[Start of Attachment]
def sysWrite (o : Nat) (v : Word) (s : State) : State :=
  if o < 0x200 then s.onTick (tickWrite o v)
  else if o < 0x300 then s.onWorld (worldWrite o v)
  else if o < 0x400 then s.onZheda (zhedaWrite o v)
  else if o = 0x400 then s.onCmd fun c => { c with
    rolledBack := w1c c.rolledBack v 6
    rejected := w1c c.rejected v 5 }
  else if o = 0x420 then s.onCmd fun c => { c with longSel := fld v 0 6 }
  else if 0x1000 ≤ o ∧ o < 0x1800 then s.updRing ((o - 0x1000) / 0x20) fun r => r.write (o % 0x20) v
  else fltWrite o v s

/-! ### Writes of the planning blocks -/

def hbWrite (o : Nat) (v : Word) (h : HarebellSt) : HarebellSt :=
  if o = 0 then { h with
    fieldInvalid := w1c h.fieldInvalid v 4
    costSat := w1c h.costSat v 3
    posSat := w1c h.posSat v 2
    fsUe := w1c h.fsUe v 1
    fsCe := w1c h.fsCe v 0 }
  else h

def fsWrite (o : Nat) (v : Word) (x : FieldStore) : FieldStore :=
  if o = 0 then { x with
    peekErr := w1c x.peekErr v 8
    replicaBad := x.replicaBad &&& ~~~(fld v 4 4) }
  else x

def lupWrite (o : Nat) (v : Word) (l : LupinSt) : LupinSt :=
  match o with
  | 0x00 => { l with
      routeAdopt := v.getLsbD 1
      treeGrow := v.getLsbD 0 }
  | 0x04 => { l with
      treeFull := w1c l.treeFull v 3
      proposalBad := w1c l.proposalBad v 2
      fallbackF := w1c l.fallbackF v 1
      trimmed := w1c l.trimmed v 0 }
  | _ => l

def astWrite (o : Nat) (v : Word) (a : AsterSt) : AsterSt :=
  match o with
  | 0x00 => { a with degradedEn := v.getLsbD 8 }
  | 0x04 => { a with
      arrayFailedF := w1c a.arrayFailedF v 6
      proposalInvalid := w1c a.proposalInvalid v 4
      criticSkipped := w1c a.criticSkipped v 3
      nanSeen := w1c a.nanSeen v 1
      satSeen := w1c a.satSeen v 0 }
  | _ => a

def cflWrite (o : Nat) (v : Word) (c : CornflowerSt) : CornflowerSt :=
  match o with
  | 0x00 => { c with wfEn := v.getLsbD 8 }
  | 0x04 => { c with
      unitFailed := w1c c.unitFailed v 5
      notConverged := w1c c.notConverged v 4
      goalBlocked := w1c c.goalBlocked v 3
      ctgReset := w1c c.ctgReset v 2
      ctgHeld := w1c c.ctgHeld v 1
      edtIncomplete := w1c c.edtIncomplete v 0 }
  | _ => c

def popWrite (o : Nat) (v : Word) (p : PoppySt) : PoppySt :=
  match o with
  | 0x00 => { p with takeoverEn := v.getLsbD 8 }
  | 0x04 => { p with
      rowRefused := w1c p.rowRefused v 3
      takeoverF := w1c p.takeoverF v 2
      dupSeen := w1c p.dupSeen v 1
      sumSat := w1c p.sumSat v 0 }
  | _ => p

def vetWrite (o : Nat) (v : Word) (x : VetchSt) : VetchSt :=
  match o with
  | 0x00 => { x with
      rotEn := v.getLsbD 8
      shiftLimit := fld v 0 8 }
  | 0x04 => { x with
      stopNone := w1c x.stopNone v 6
      unitFailed := w1c x.unitFailed v 5
      stopReq := w1c x.stopReq v 4
      overflowF := w1c x.overflowF v 3
      cutF := w1c x.cutF v 2
      shiftedF := w1c x.shiftedF v 1
      pivotReg := w1c x.pivotReg v 0 }
  | _ => x

def holWrite (o : Nat) (v : Word) (c : CommitSt) : CommitSt :=
  match o with
  | 0x00 => { c with safeMask := fld v 0 16 }
  | 0x04 => { c with
      frozenF := w1c c.frozenF v 8
      timeoutF := w1c c.timeoutF v 7
      noFeasF := w1c c.noFeasF v 6
      lateF := w1c c.lateF v 5
      estopSeen := w1c c.estopSeen v 4 }
  | 0x08 => { c with graceNs := fld v 0 16 }
  | _ => c

def yarWrite (o : Nat) (v : Word) (c : CommitSt) : CommitSt :=
  if o = 4 then { c with staleF := w1c c.staleF v 0 } else c

/-- TSL_DL_CAP_A or _B for the next tick edge; ignored where the four capacities would exceed 16,384 in total or one would fall
below its list's use (11, after Table 11-13). -/
def TeaselSt.capWrite (t : TeaselSt) (first : Nat) (v : Word) : TeaselSt :=
  let cur := t.dlCapWaiting.getD t.dlCap
  let l := (cur.set first (fldN v 0 16)).set (first + 1) (fldN v 16 16)
  if sumN l ≤ 16384 ∧ (l.zip (t.delays.map List.length)).all (fun x => decide (x.2 ≤ x.1)) then { t with dlCapWaiting := some l } else t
[End of Attachment]
**Task to complete**
Scan the records for the string "unitFailed". Copy each line in which it appears.

**The completed task**
      unitFailed := w1c c.unitFailed v 5
      unitFailed := w1c x.unitFailed v 5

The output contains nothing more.